4) As far as the commercials go, erectile dysfunction and emasculation (the beer commercial) seem to have been the order of the day. I'm sure a whole psychological study could be done on that... No doubt O'Reilly is chomping at the bit to emasculate a few liberals under the pretext that the Lefties are responsible for the moral decline of the Superbowl halftime show. Stay tuned.

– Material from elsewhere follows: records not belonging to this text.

-- ==== Sys2Proof/Machine/Dispatch.lean ====
section
/-! DEFINITION. One arm for each operation. -/

namespace Sys2Proof.Machine

-- R58 step 4: the rule of each row, for the command of the port s.port.
def exec (i : Instr) (s : State) : Host.Outcome State Fault Refusal :=
  match i with
  | .writeByte value => Sys2Proof.Machine.execWriteByte value s
  | .latch => Sys2Proof.Machine.execLatch s
  | .clear => Sys2Proof.Machine.execClear s
  | .writeFrame mask => Sys2Proof.Machine.execWriteFrame mask s
  | .select level => Sys2Proof.Machine.execSelect level s
  | .setLevel level mask => Sys2Proof.Machine.execSetLevel level mask s
  | .setAll mask => Sys2Proof.Machine.execSetAll mask s
  | .getLevel level => Sys2Proof.Machine.execGetLevel level s
  | .tick => Sys2Proof.Machine.execTick s

end Sys2Proof.Machine
end

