-- ==== Sys2Proof/Machine/Sequencer.lean ====
section
/-! DEFINITION. Which event comes next and what it does: ticks, commands, and the later stores of a SET_ALL (R42, R50, R58, R88). Also how words and ticks are presented from outside. -/

namespace Sys2Proof.Machine

/-- An event of the model (R42), or a turn in which nothing is there to be done. -/
inductive Event where
  /-- No agent has an event, or the port whose turn it is has no word. DESIGN CHOICE, safe (log 8). -/
  | idle
  /-- A tick on the tick input (R116). -/
  | tick
  /-- A command word taken on a port (R50). -/
  | command (p : Port) (w : Word)
  /-- The next store of the SET_ALL in progress on a port, and the stores after it (R88). -/
  | store (p : Port) (x : PendingStore) (rest : List PendingStore)
deriving DecidableEq, Repr

/-- The event of port `p` (R19, R88): while PENDING[p] is not empty it is the store at its head, and the port takes no command; otherwise it is
the next command presented. -/
def portEvent (p : Port) (s : State) : Event :=
  match (s.portState p).pending with
  | x :: rest => .store p x rest
  | [] =>
    match (s.portState p).incoming with
    | w :: _ => .command p w
    | [] => .idle

/-- The next event: that of the agent at the head of `order` (R42). -/
def nextEvent (s : State) : Event :=
  match s.order with
  | [] => .idle
  | .timer :: _ => .tick
  | .port p :: _ => portEvent p s

/-- The agent at the head of `order` has had its turn. -/
def passTurn (s : State) : State := { s with order := s.order.tail }

/-- The turn passes to the port `p`'s event: it is the port being served. -/
def servePort (p : Port) (s : State) : State := { passTurn s with port := p }

/-- The word at the head of the port's input is taken. -/
def takeWord (p : Port) (s : State) : State :=
  s.setPortState p { s.portState p with incoming := (s.portState p).incoming.tail }

/-- R58: a word on the port `s.port`. A word that decodes is executed; one that does not is answered `ILLEGAL`. -/
def runWord (w : Word) (s : State) : Result :=
  match decode w with
  | .ok i => exec i s
  | .error _ => .next (raiseError .illegal s)

/-- One event (R42). -/
def runEvent (e : Event) (s : State) : Result :=
  match e with
  | .idle => .next (passTurn s)
  | .tick => .next (refreshTick (passTurn s))
  | .command p w => runWord w (takeWord p (servePort p s))
  | .store p x rest => .next (makePendingStore x rest (servePort p s))

/-! ## What the outside presents (R50, R133) -/

/-- A tick is delivered after everything already in order (R116). -/
def deliverTick (s : State) : State := { s with order := s.order ++ [.timer] }

/-- A command word is presented on port `p`, and the port is given one turn, after everything already in order (R50). -/
def presentWord (p : Port) (w : Word) (s : State) : State :=
  let t := s.setPortState p { s.portState p with incoming := (s.portState p).incoming ++ [w] }
  { t with order := t.order ++ [.port p] }

/-- One more turn for port `p`, as the later stores of a SET_ALL need (R88). -/
def giveTurn (p : Port) (s : State) : State := { s with order := s.order ++ [.port p] }

/-- A line of a program listing (R63) is presented: a word on its port, or a tick; a SET_ALL line gives its port the four turns of its four
events (R88). A line that is not well formed presents nothing. DESIGN CHOICE, safe (log 21). -/
def presentLine (x : ListingLine) (s : State) : State :=
  if x.wellFormed then
    match x.agent, x.text.assemble with
    | .timer, _ => deliverTick s
    | .port p, some (.setAll m) => giveTurn p (giveTurn p (giveTurn p (presentWord p (encode (.setAll m)) s)))
    | .port p, some i => presentWord p (encode i) s
    | .port _, none => s
  else s

/-- A word is put where the very next step takes it: in front of port S's input, with nothing pending on port S and port S next in order
(DESIGN CHOICE; log 2). -/
def placeWord (w : Word) (s : State) : State :=
  { s with
    portS := { s.portS with pending := [], incoming := w :: s.portS.incoming }
    order := .port .S :: s.order }

end Sys2Proof.Machine
end

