-- ==== Sys2Proof/Laws/PerInstr.lean ====
section
/-! SUPPORT. For each operation: the word the encoder writes selects the row of the operation's mnemonic (R52, R55). -/

namespace Sys2Proof.Laws.EncodesItsRow

/-- A packed word under a mask, field by field. -/
theorem packWord_and (op op' z' : BitVec 4) (level level' : Byte) (imm imm' : Mask) :
    packWord op level imm &&& (op' ++ (z' ++ (level' ++ imm'))) =
      (op &&& op') ++ ((0#4 &&& z') ++ ((level &&& level') ++ (imm &&& imm'))) := by
  exact BitVec.and_append.trans (congrArg _ (BitVec.and_append.trans (congrArg _ BitVec.and_append)))

/-- The low half of WRITE_BYTE's word under its mask. -/
theorem byte_and (value : Byte) : (0x00#8 ++ value) &&& 0xFF00#16 = 0x0000#16 := by
  exact (BitVec.and_append (x₁ := 0x00#8) (x₂ := 0xFF#8) (y₁ := value) (y₂ := 0x00#8)).trans (by simp)

/-- The row of an operation in the opcode table. -/
def row (i : Instr) : Option OpcodeRow := opcodeRows.find? fun r => r.mnemonic = i.mnemonic

/-- The encoded word has the fixed bits of its row. -/
def Statement (i : Instr) : Prop := ∃ r, row i = some r ∧ r.selects (encode i) = true

theorem writeByte (value : Byte) : Statement (.writeByte value) := by
  refine ⟨⟨.WRITE_BYTE, 0x10000000#32, 0xFFFFFF00#32⟩, rfl, ?_⟩
  rw [OpcodeRow.selects, beq_iff_eq]
  exact (packWord_and 0x1#4 0xF#4 0xF#4 0x00#8 0xFF#8 (0x00#8 ++ value) 0xFF00#16).trans (by simp [byte_and])

theorem latch : Statement .latch := ⟨_, rfl, rfl⟩

theorem clear : Statement .clear := ⟨_, rfl, rfl⟩

theorem writeFrame (mask : Mask) : Statement (.writeFrame mask) := by
  refine ⟨⟨.WRITE_FRAME, 0x40000000#32, 0xFFFF0000#32⟩, rfl, ?_⟩
  rw [OpcodeRow.selects, beq_iff_eq]
  exact (packWord_and 0x4#4 0xF#4 0xF#4 0x00#8 0xFF#8 mask 0x0000#16).trans (by simp)

theorem select (level : Byte) : Statement (.select level) := by
  refine ⟨⟨.SELECT, 0x50000000#32, 0xFF00FFFF#32⟩, rfl, ?_⟩
  rw [OpcodeRow.selects, beq_iff_eq]
  exact (packWord_and 0x5#4 0xF#4 0xF#4 level 0x00#8 0x0000#16 0xFFFF#16).trans (by simp)

theorem setLevel (level : Byte) (mask : Mask) : Statement (.setLevel level mask) := by
  refine ⟨⟨.SET_LEVEL, 0x60000000#32, 0xFF000000#32⟩, rfl, ?_⟩
  rw [OpcodeRow.selects, beq_iff_eq]
  exact (packWord_and 0x6#4 0xF#4 0xF#4 level 0x00#8 mask 0x0000#16).trans (by simp)

theorem setAll (mask : Mask) : Statement (.setAll mask) := by
  refine ⟨⟨.SET_ALL, 0x70000000#32, 0xFFFF0000#32⟩, rfl, ?_⟩
  rw [OpcodeRow.selects, beq_iff_eq]
  exact (packWord_and 0x7#4 0xF#4 0xF#4 0x00#8 0xFF#8 mask 0x0000#16).trans (by simp)

theorem getLevel (level : Byte) : Statement (.getLevel level) := by
  refine ⟨⟨.GET_LEVEL, 0x80000000#32, 0xFF00FFFF#32⟩, rfl, ?_⟩
  rw [OpcodeRow.selects, beq_iff_eq]
  exact (packWord_and 0x8#4 0xF#4 0xF#4 level 0x00#8 0x0000#16 0xFFFF#16).trans (by simp)

theorem tick : Statement .tick := ⟨_, rfl, rfl⟩

end Sys2Proof.Laws.EncodesItsRow
end

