/-! ## What a read of a level gives -/

/-- R86: the step that takes a GET_LEVEL on port S answers with the cell. -/
theorem step_of_presented_getLevel {level : Byte} {ws : List Word} {rest : List Agent} {s : State}
    (h : Presented .S (encode (.getLevel level)) ws rest s) (hlevel : level.toNat < 4) :
    step s = .next (withResponse .S (0x0000#16 ++ s.readLevel ⟨level.toNat, hlevel⟩) (wordTaken .S ws rest s)) := by
  rw [step_of_presented_encode h, exec_getLevel_of_S (wordTaken_port ..) hlevel, wordTaken_readLevel]

/-- R95: the step that takes a tick draws the cell the cursor names. -/
theorem step_of_timer_trace {rest : List Agent} {s : State} (h : s.order = .timer :: rest) :
    ∃ u, step s = .next u ∧
      u.trace = s.trace ++ tickEvents (cursorLevel s.cursor) (s.readLevel (cursorLevel s.cursor)) :=
  ⟨_, step_eq s _ (nextEvent_timer s rest h), refreshTick_trace (passTurn s)⟩

/-- R95, R99: so does the step that takes a TICK command on port S. -/
theorem step_of_presented_tick_trace {ws : List Word} {rest : List Agent} {s : State}
    (h : Presented .S (encode .tick) ws rest s) :
    ∃ u, step s = .next u ∧
      u.trace = s.trace ++ tickEvents (cursorLevel s.cursor) (s.readLevel (cursorLevel s.cursor)) := by
  refine ⟨_, (step_of_presented_encode h).trans (exec_tick_of_S (wordTaken_port ..)), ?_⟩
  rw [withResponse_trace, refreshTick_trace, wordTaken_trace, wordTaken_cursor, wordTaken_readLevel]

/-- R53: the operand that is a level's number is below 4. -/
theorem toNat_ofNat_level (l : Level) : (BitVec.ofNat 8 l.val).toNat = l.val := by
  revert l
  decide

/-- Settles O38: by induction over the run each level holds its latest store, and each read gives what its level holds. -/
theorem readsReturnTheLatestStore : Obligations.ReadsReturnTheLatestStore := by
  intro k s t l hrun
  have held := readLevel_of_runsTo hrun l
  refine ⟨held, fun ws rest h => ?getLevel, fun hcursor => ⟨fun rest h => ?tickInput, fun ws rest h => ?tickCommand⟩⟩
  case getLevel =>
    have named : (BitVec.ofNat 8 l.val).toNat < 4 := (toNat_ofNat_level l).symm ▸ l.isLt
    have same : (⟨(BitVec.ofNat 8 l.val).toNat, named⟩ : Level) = l := Fin.ext (toNat_ofNat_level l)
    rw [step_of_presented_getLevel h named, same, held]
  case tickInput =>
    rw [← held, ← hcursor]
    exact step_of_timer_trace h
  case tickCommand =>
    rw [← held, ← hcursor]
    exact step_of_presented_tick_trace h

/-- Settles O39: the store leaves the mask in its cell, and a run with no store to the level leaves it there. -/
theorem storedLevelsReadBack : Obligations.StoredLevelsReadBack := by
  intro level mask s hlevel
  refine ⟨_, exec_setLevel_lt mask s hlevel, responses_of_answered _ (writeLevel_portState ..), fun k t hrun hno => ?_⟩
  have held : t.readLevel ⟨level.toNat, hlevel⟩ = mask := by
    rw [readLevel_of_runsTo hrun, latestStore_of_forall_ne _ fun x hx => mt (congrArg Fin.val) (hno x hx),
      withResponse_readLevel, readLevel_writeLevel_same]
  refine ⟨?_, fun ws rest h => ?_⟩
  · rw [exec_getLevel_of_S rfl hlevel, readLevel_congr (s := t) (t := { t with port := .S }) rfl, held]
  · rw [step_of_presented_getLevel h hlevel, held]

/-! ## SET_ALL with four turns (R87, R88) -/

/-- R88: the next turn of a port that owes a store makes it. -/
theorem step_of_owed {p : Port} {x : PendingStore} {more : List PendingStore} {rest : List Agent} {s : State}
    (hturn : s.order = .port p :: rest) (howed : (s.portState p).pending = x :: more) :
    step s = .next (storeMade p x more rest s) := by
  have made : makePendingStore x more (servePort p s) = storeMade p x more rest s := by
    cases more <;> cases p <;>
      simp [makePendingStore, respond_eq, withResponse, responseWord_ok_zero, servePort, passTurn, hturn, storeMade,
        State.writeLevel, State.setPending, State.portState]
  rw [step_eq s _ ((nextEvent_port s p rest hturn).trans (portEvent_store s p x more howed)), runEvent, made]

section

variable (p : Port) (x : PendingStore) (more : List PendingStore) (rest : List Agent) (s : State)

theorem storeMade_order : (storeMade p x more rest s).order = rest := by cases p <;> rfl

theorem storeMade_pending : ((storeMade p x more rest s).portState p).pending = more := by cases p <;> rfl

end

/-- R87: stores to the four levels leave nothing of the old FrameBuffer. -/
theorem set_all_levels (fb : Vector Mask 4) (m : Mask) :
    (((fb.set 0 m).set 1 m).set 2 m).set 3 m = #v[m, m, m, m] := by
  apply fb_ext
  intro l
  fin_cases l <;> simp

/-- R88: the state in which port `p` has decoded a SET_ALL: its first store made, the other three owed. -/
def setAllBegun (p : Port) (mask : Mask) (ws : List Word) (rest : List Agent) (s : State) : State :=
  ((wordTaken p ws rest s).writeLevel 0 mask).setPending p (setAllRemainder mask)

/-- R88: the step that takes a SET_ALL begins it. -/
theorem step_of_presented_setAll {p : Port} {mask : Mask} {ws : List Word} {rest : List Agent} {s : State}
    (h : Presented p (encode (.setAll mask)) ws rest s) : step s = .next (setAllBegun p mask ws rest s) := by
  rw [step_of_presented_encode h, exec, execSetAll, wordTaken_port, setAllBegun]

theorem setAllBegun_order (p : Port) (mask : Mask) (ws : List Word) (rest : List Agent) (s : State) :
    (setAllBegun p mask ws rest s).order = rest := by cases p <;> rfl

theorem setAllBegun_pending (p : Port) (mask : Mask) (ws : List Word) (rest : List Agent) (s : State) :
    ((setAllBegun p mask ws rest s).portState p).pending = [⟨1, mask⟩, ⟨2, mask⟩, ⟨3, mask⟩] := by cases p <;> rfl
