-- ==== Sys2Proof/Word.lean ====
section
/-! DEFINITION. The word types of ECRD (spec 00_scope.md R9): u8, u16 and u32. -/

namespace Sys2Proof

/-- `u8` (R9). An `i8` is the same eight bits, read by `BitVec.toInt` as two's complement. -/
abbrev Byte := BitVec 8

/-- `u16` (R9). -/
abbrev Half := BitVec 16

/-- `u32` (R9). -/
abbrev Word := BitVec 32

end Sys2Proof
end

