-- ==== Sys2Proof/Config.lean ====
section
/-! DEFINITION. What is fixed for a run (spec 00_scope.md R7, R8) and the values the spec leaves open.
A constant with no body is a parameter or a free value: no proof can see which value it is, so a
statement about it holds for every value (assumption log 6, 8, 15). -/

namespace Sys2Proof

/-- How far DATA_CAP lies above 255. Open parameter (R8, D6): 255 ≤ DATA_CAP ≤ 65532 leaves 65278 values. -/
opaque Config.dataCapAbove255 : Fin 65278

/-- DATA_CAP, the size in bytes of the DATA buffer (R8). -/
def Config.dataCap : Nat := Config.dataCapAbove255.val + 255

/-- `n ≤ DATA_CAP`. The first test changes nothing (DATA_CAP is at least 255, R8); it lets the kernel
evaluate the bound for small `n` although DATA_CAP is open. -/
def Config.withinDataCap (n : Nat) : Bool := decide (n ≤ 255) || decide (n ≤ Config.dataCap)

/-- DEV_ADDR, the device address the transport is given with every transaction (R8, D24); opaque to ECRD. -/
opaque Config.devAddr : Nat

/-- CONF_MASK, the confidence bit of palmBits (R8, 42_report_decoder.md R172). Unsafe if the one
example it rests on is wrong (93 U3, assumption log 15). -/
def Config.confMask : Byte := 0x02

/-- Which of the seven bits other than the confidence bit is the palm-reject bit. Open (R8, D25). -/
opaque Config.palmRejectSlot : Fin 7

/-- Which of the six bits left over is the single-sample bit. Open (R8, D25). -/
opaque Config.singleSampleSlot : Fin 6

/-- Slot `k` of the bits 0, 2, 3, 4, 5, 6, 7: every bit but bit 1, the confidence bit. -/
def Config.slotBit (k : Nat) : Nat := if k = 0 then 0 else k + 1

/-- PALM_REJECT_MASK: one bit set, not equal to CONF_MASK (R8). -/
def Config.palmRejectMask : Byte := 1#8 <<< Config.slotBit Config.palmRejectSlot.val

/-- SINGLE_SAMPLE_MASK: one bit set, not equal to CONF_MASK or PALM_REJECT_MASK (R8). No rule reads it. -/
def Config.singleSampleMask : Byte :=
  1#8 <<< Config.slotBit
    (if Config.singleSampleSlot.val < Config.palmRejectSlot.val then Config.singleSampleSlot.val
     else Config.singleSampleSlot.val + 1)

/-- The free value of a buffer byte that nothing has written since the reset that began life `epoch`
(10_state.md R36, 93 U1): one for each life and each host offset. -/
opaque Config.freeByte : (epoch : Nat) → (offset : Nat) → Byte

/-- The free value of a transport response (20_memory.md R58, 93 U5): one for each draw. -/
opaque Config.freeResponse : (draw : Nat) → List Byte

end Sys2Proof
end

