-- ==== Sys2Proof/Machine/Operands.lean ====
section
/-! DEFINITION. The operand forms of the commands (30_encoding.md R82) and where a result goes. The byte-order
helpers and the packet's fields are in Decode.lean; ADDR, COUNT and ARG8 are used as they stand. -/

namespace Sys2Proof.Machine

/-- EMA_WRITE's payload, DATA[0..COUNT-1] (R100). -/
def State.writePayload (s : State) : List Byte := s.dataBytes s.count.toNat

/-- EMA_READ's destination (R117): every received payload byte is written into DATA, whatever the flags;
a byte that did not arrive leaves DATA unchanged. -/
def State.storePayload (s : State) (res : ReadResult) : State := s.writeBytes dataBase res.payload

/-- RD8's destination (R140, R141): VALUE, zero-extended, only when STATUS[1:0] = 0. -/
def State.storeValue8 (s : State) (res : ReadResult) : State :=
  { s with value := if res.good then (byteAt res.payload 0).setWidth 16 else s.value }

/-- RD16's destination (R141, R144): VALUE, low byte first, only when STATUS[1:0] = 0. -/
def State.storeValue16 (s : State) (res : ReadResult) : State :=
  { s with value := if res.good then le16 (byteAt res.payload 0) (byteAt res.payload 1) else s.value }

/-- Finger `n` of an Absolute report, for n in 0..4 (R190, R192). -/
def fingerAt (fingers : Vector FingerData 5) (n : Nat) : Option FingerData := fingers[n]?

/-- The buttons byte the host reads in RPT_BUTTONS and QBUTTON tests (10_state.md R33, R194). -/
def buttonsOf : Report → Byte
  | .mouse b _ _ _ _ => b
  | .absolute _ _ b => b
  | .keyboard _ _ => 0
  | .empty => 0

end Sys2Proof.Machine
end

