-- ==== Sys2Proof/Machine/Core.lean ====
section
/-! DEFINITION. The machine behind the host's interface. -/

def Sys2Proof.core : Host.Core :=
  { State := Sys2Proof.Machine.State, Fault := Sys2Proof.Machine.Fault,
    Refusal := Sys2Proof.Machine.Refusal, step := Sys2Proof.Machine.step,
    reset := Sys2Proof.Machine.State.reset }
end

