-- ==== Sys2Proof/Safety.lean ====
section
/-! DEFINITION. What a safe run is, in the terms the statements use: the form of a state between host accesses,
and the states a host program can reach. -/

namespace Sys2Proof.Machine

/-- The values STATUS[5:0] can take (60_exceptions.md R216): the two EMA flags together or apart, and each
other flag only alone. -/
def legalStatus (st : BitVec 6) : Bool :=
  st == 0 || st == 1 || st == 2 || st == 3 || st == 4 || st == 8 || st == 16 || st == 32

/-- DIAG as EmaReadCore leaves it (40_ema_codec.md R110 to R114): k is m or m - 1, the checksum is present
exactly in the second case, the length exactly when m ≥ 2, and an absent field reads 0. -/
def Diag.consistent (d : Diag) : Bool :=
  decide (d.delivered.toNat = d.counted.toNat + (if d.csumPresent then 1 else 0)) &&
    (d.lenPresent == decide (2 ≤ d.delivered.toNat)) &&
    (d.lenPresent || d.declLen == 0) && (d.csumPresent || d.rxCsum == 0)

/-- Is this the write frame of some address and payload, checksum included (R71)? -/
def isWriteFrame (bytes : List Byte) : Bool :=
  match decodeFrame bytes with
  | .ok (.emaWriteFrame a payload, []) => bytes == writeFrame a payload
  | _ => false

/-- Is this the read request whose response is asked for as `n` bytes (R72, R107)? -/
def isReadRequest (bytes : List Byte) (n : Nat) : Bool :=
  match decodeFrame bytes with
  | .ok (.emaReadRequest a count, []) => bytes == readRequest a count && n == count.toNat + 3
  | _ => false

/-- TRACE holds whole transactions (20_memory.md R55, R58, R34): write frames with stop, and reads, each a
request with no stop and then at once its response with stop, of at most the bytes asked for. -/
def traceOk : List Event → Bool
  | [] => true
  | .w bytes true :: rest => isWriteFrame bytes && traceOk rest
  | .w bytes false :: .q n true resp :: rest =>
    isReadRequest bytes n && decide (resp.length ≤ n) && traceOk rest
  | .w _ false :: _ => false
  | .q _ _ _ :: _ => false

/-- The eight bytes of `Preamble(dir, a, c)` (30_encoding.md R70), each by its value, for the statements. -/
def preambleBytes (dir : Byte) (a : Word) (c : Half) : List Byte :=
  [dir, 0x09, BitVec.ofNat 8 a.toNat, BitVec.ofNat 8 (a.toNat / 256), BitVec.ofNat 8 (a.toNat / 65536),
    BitVec.ofNat 8 (a.toNat / 16777216), BitVec.ofNat 8 c.toNat, BitVec.ofNat 8 (c.toNat / 256)]

/-- The EMA flags of STATUS as R115 and R116 set them, for a response already cut to the bytes asked for. -/
def emaFlagBits (c : Nat) (r : List Byte) : BitVec 6 :=
  (if r.length = c + 3 ∧
      (byteAt r (c + 2)).toNat = ((r.take (c + 2)).map BitVec.toNat).sum % 256 then 0 else 1) +
  (if 2 ≤ r.length ∧ (byteAt r 0).toNat + 256 * (byteAt r 1).toNat = min r.length (c + 2) then 0 else 2)

/-- A state between host accesses. -/
structure SafeState (s : State) : Prop where
  /-- no phase in progress (R6) -/
  noPhase : s.inflight = none
  /-- the bus is released at every command boundary (R34) -/
  released : s.busHeld = false
  /-- the buffers are in canonical form (R53) -/
  memory : Memory.wf s.mem = true
  /-- R216 -/
  flags : legalStatus s.status = true
  /-- R118 -/
  diagnostics : s.diag.consistent = true
  /-- R55, R34 -/
  transactions : traceOk s.trace = true

/-- The states a host program can reach, whatever its accesses and whatever the transport does. -/
inductive Reachable : State → Prop where
  | start (inputs : List Input) (replies : List Reply) :
    Reachable { State.reset with inputs := inputs, replies := replies }
  | next (s t : State) : Reachable s → step s = .next t → Reachable t

end Sys2Proof.Machine
end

Meanwhile, I am still dreaming of the giant improvement in skiing I made over the weekend. For the last twenty-plus years, since my days first learning to ski on the Austrian alps with hubby-to-be, I have been hanging out at the same intermediate plateau. But this weekend I just took it to the next level. The fall on Saturday helped. The minus ten degrees on the top of the mountain made for a sheet of ice that no amount of desperate flailing could help halt Anna Bloviation's head-first vertical descent down the mountain. "Well honey," I said to myself, "you might as well just enjoy the ride." In this relaxed state, my body took over the reigns from my terrified brain and then, wow, it wasn't so bad! I landed about twenty feet below hubby, who with classic Austrian encouragement said, "You keep pooting your veight on the back ski. Dhat's why you fell," and proceeded to ski on. I won't bore you with all of the expletives that followed him down the hill but unlike all the other times I got up only to put my 'veight' on my back ski again, I listened. No, not to hubby. To my body that had just offered me up an epiphany. Whereas my mind had been screaming bad advice at me for the last twenty years i.e. "Oh jesus freezing christ, what the hell do you think you're doing way up here California girl!" my body, it turns out, possesses all of the calm, rational skills to keep itself alive in dangerous situations.

I leaned my body down the mountain and hurtled forward. "I have faith in you body!" I yelled. And sure enough it did all of the things that are counter-intuitive to a mind that wasn't introduced to skiing until its twenties and is now going very fast down a double-black-diamond course. I kept my shoulders facing squared to the bottom of the mountain and leaned my weight forward onto the downhill ski (if you've ever hiked, you know that your body naturally leans backwards as you descent a mountain). When I wanted to turn I gently took the weight off the downhill ski and began putting it onto the other ski. And so on and so forth. The conditions were still icy and so I was going faster than I would normally want to go but the laws of physics were proving to hold true even for Anna Bloviation's. Hoola look at me ski...Or, it's never too late to teach an old dog a new trick.